A testimonianza di una passione per il modello francese che non riguarda solo i politici, molto significativo è l’articolo di Stefano Folli, che ieri su Repubblica ha scritto: «Il fatto che Macron abbia riassorbito in buona misura la fascia del malcontento non si deve tanto a una sua trasformazione politica, quanto alla logica del sistema maggioritario a doppio turno. Di nuovo ha disinnescato le spinte centrifughe e ha evitato il frantumarsi del paese. Per quanto ci riguarda, è chiaro che un sistema col ballottaggio avrebbe evitato l’esito del 2018, quando un risultato nel segno della protesta senza progetto consegnò il paese per metà legislatura al M5s e alle sue ambiguità».

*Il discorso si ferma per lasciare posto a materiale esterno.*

/-- Settles O7: cutting ARG to its low halfword changes neither of the two bytes. -/
theorem u16encWritesHighByteFirst : Obligations.U16encWritesHighByteFirst := by
  refine ⟨rfl, fun s => ?_⟩
  obtain ⟨hhigh, hlow⟩ := be16_bytes_toNat s.argLow
  rw [argLow_toNat] at hhigh hlow
  exact ⟨_, rfl, hhigh.trans (by omega), hlow.trans (by omega), rfl⟩

/-- Settles O8: the halfword read is exact, and RES holds it whole. -/
theorem u16decReadsHighByteFirst : Obligations.U16decReadsHighByteFirst :=
  ⟨rfl, fun s => ⟨_, rfl, (zext32_toNat (by decide) _).trans (rd16_toNat (byteView [s.byte0, s.byte1]) 0), rfl⟩⟩

/-- Settles O9: the window holds the bytes of `be32`. -/
theorem u32encWritesHighByteFirst : Obligations.U32encWritesHighByteFirst := by
  refine ⟨rfl, fun s => ?_⟩
  obtain ⟨h0, h1, h2, h3⟩ := be32_bytes_toNat s.arg
  exact ⟨_, rfl, h0, h1, h2, h3, rfl⟩

/-- Settles O10: the word read is exact, and U32ENC leaves in the window what `rd32` undoes. -/
theorem u32decReadsHighByteFirst : Obligations.U32decReadsHighByteFirst :=
  ⟨rfl, fun s => ⟨_, rfl, rd32_toNat (byteView s.window) 0, rfl⟩,
    fun s => ⟨_, _, rfl, rfl, rd32_be32 s.arg⟩⟩

/-! ### Reads of the received frame -/

/-- A read of the received frame within the valid bytes writes RES and clears ERR (40_int_codec.md R119 to R121). -/
theorem rxRead_of_le {s : State} {n : Nat} (h : s.arg.toNat + n ≤ s.rxLen.toNat) (value : U32) :
    s.rxRead n value = (s.setRes value).setErr .ok := by
  rcases rxRead_cases s n value with ⟨hlt, -⟩ | ⟨-, he⟩
  · omega
  · exact he

/-- A read of the received frame beyond the valid bytes writes ERR alone (40_int_codec.md R119 to R121). -/
theorem rxRead_of_lt {s : State} {n : Nat} (h : s.rxLen.toNat < s.arg.toNat + n) (value : U32) :
    s.rxRead n value = s.setErr .rxOob := by
  rcases rxRead_cases s n value with ⟨-, he⟩ | ⟨hle, -⟩
  · exact he
  · omega

/-- The outcome of a read within the valid bytes: RES, as a number, and the frame. -/
theorem next_rxRead_of_le {s : State} {n m : Nat} {value : U32} (h : s.arg.toNat + n ≤ s.rxLen.toNat)
    (hm : value.toNat = m) : ∃ t, (.next (s.rxRead n value) : Result) = .next t ∧ t.res.toNat = m ∧
      t = { s with res := t.res, err := .ok } :=
  ⟨_, congrArg Host.Outcome.next (rxRead_of_le h value), hm, rfl⟩

/-- Settles O11: each command is `rxRead` of its width; the bound picks the outcome and the big-endian read is exact. -/
theorem rxReadsAreBoundedAndBigEndian : Obligations.RxReadsAreBoundedAndBigEndian := by
  refine ⟨rfl, rfl, rfl, rfl, fun s => ⟨fun h => ?_, fun h => ?_, fun h => ?_, fun h => ?_, fun h => ?_, fun h => ?_⟩⟩
  · exact next_rxRead_of_le h (zext32_toNat (by decide) _)
  · exact next_rxRead_of_le h ((zext32_toNat (by decide) _).trans (rd16_toNat s.rxByte s.arg.toNat))
  · exact next_rxRead_of_le h (rd32_toNat s.rxByte s.arg.toNat)
  all_goals exact congrArg Host.Outcome.next (rxRead_of_lt h _)

end Sys2Proof.Machine
end

section
/-! PROOFS. The block codec: the parser's outcomes and the record's fields (41_block_codec.md R131, R132), BLKDEC (R133),
and the response layout read back (R134). -/

namespace Sys2Proof.Machine

open Sys2Proof

/-! ### The consumed span -/

/-- A consumed span is even: an odd length is rounded up by its pad byte (41_block_codec.md R131). -/
theorem consumedSpan_even (len : Nat) : consumedSpan len % 2 = 0 := by
  simp only [consumedSpan]
  omega

/-- The longest consumed span, that of a 16-bit length of 65535 (41_block_codec.md R131). -/
theorem consumedSpan_le {len : Nat} (h : len < 2 ^ 16) : consumedSpan len ≤ 65540 := by
  simp only [consumedSpan]
  omega

/-! ### The parser under each outcome of its checks -/

section

variable {S : Nat → Byte} {avail p : Nat}

/-- A header that runs past the valid bytes (41_block_codec.md R132, the first check). -/
theorem blockAtView_of_header_truncated (h : avail < p + 4) : blockAtView S avail p = .error .blkHdrTrunc :=
  if_pos h

/-- A length below that of the status field (41_block_codec.md R132, the second check). -/
theorem blockAtView_of_len_small (hhdr : p + 4 ≤ avail) (hlen : (rd16 S (p + 2)).toNat < 2) :
    blockAtView S avail p = .error .blkLenSmall :=
  (if_neg (Nat.not_lt.mpr hhdr)).trans (if_pos hlen)

/-- A value that runs past the valid bytes (41_block_codec.md R132, the third check). -/
theorem blockAtView_of_value_truncated (hhdr : p + 4 ≤ avail) (hlen : 2 ≤ (rd16 S (p + 2)).toNat)
    (hval : avail < p + 4 + (rd16 S (p + 2)).toNat) : blockAtView S avail p = .error .blkValTrunc :=
  (if_neg (Nat.not_lt.mpr hhdr)).trans <| (if_neg (Nat.not_lt.mpr hlen)).trans (if_pos hval)

/-- A block that lies in the valid bytes, its pad byte aside (41_block_codec.md R132). -/
theorem blockAtView_of_fits (hlen : 2 ≤ (rd16 S (p + 2)).toNat) (hfit : p + 4 + (rd16 S (p + 2)).toNat ≤ avail) :
    blockAtView S avail p = .ok (blockRecord S p) :=
  (if_neg (Nat.not_lt.mpr ((Nat.le_add_right _ _).trans hfit))).trans <|
    (if_neg (Nat.not_lt.mpr hlen)).trans (if_neg (Nat.not_lt.mpr hfit))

Già non è facile sostenere che la legge elettorale avrebbe «disinnescato le spinte centrifughe» in un paese in cui sono scomparsi tanto i socialisti (sotto il 2 per cento) quanto i gollisti (sotto il 5), e che vede i populisti di Jean-Luc Mélenchon al 21 da un lato, dall’altro i sovranisti di Marine Le Pen al 23 (e quelli di Eric Zemmour al 7). Sostenere però che con il doppio turno in Italia si sarebbe «evitato l’esito del 2018» appare ancora più azzardato, anche tralasciando il fatto che nel 2018 non si votava per il capo dello stato (erano passate le dieci righe, più di così non potevo trattenermi). È ragionevole pensare, semmai, che nella maggior parte dei collegi al ballottaggio sarebbero andati i candidati del centrodestra contro quelli del Movimento 5 stelle, e anche dove il Pd fosse riuscito ad accedere al secondo turno, è assai verosimile che sarebbe finita come erano finiti, meno di due anni prima, ii ballottaggi per i sindaci di Roma e Torino.
È la trappola micidiale del bipopulismo: chiunque avesse prevalso alla fine tra populisti e sovranisti, se davvero il vincitore avesse potuto applicare immediatamente il proprio programma elettorale senza tanti compromessi parlamentari, a quest’ora saremmo stati già allegramente fuori dall’euro, e magari anche fuori dalla Nato.
Però, va detto, lo avremmo saputo subito.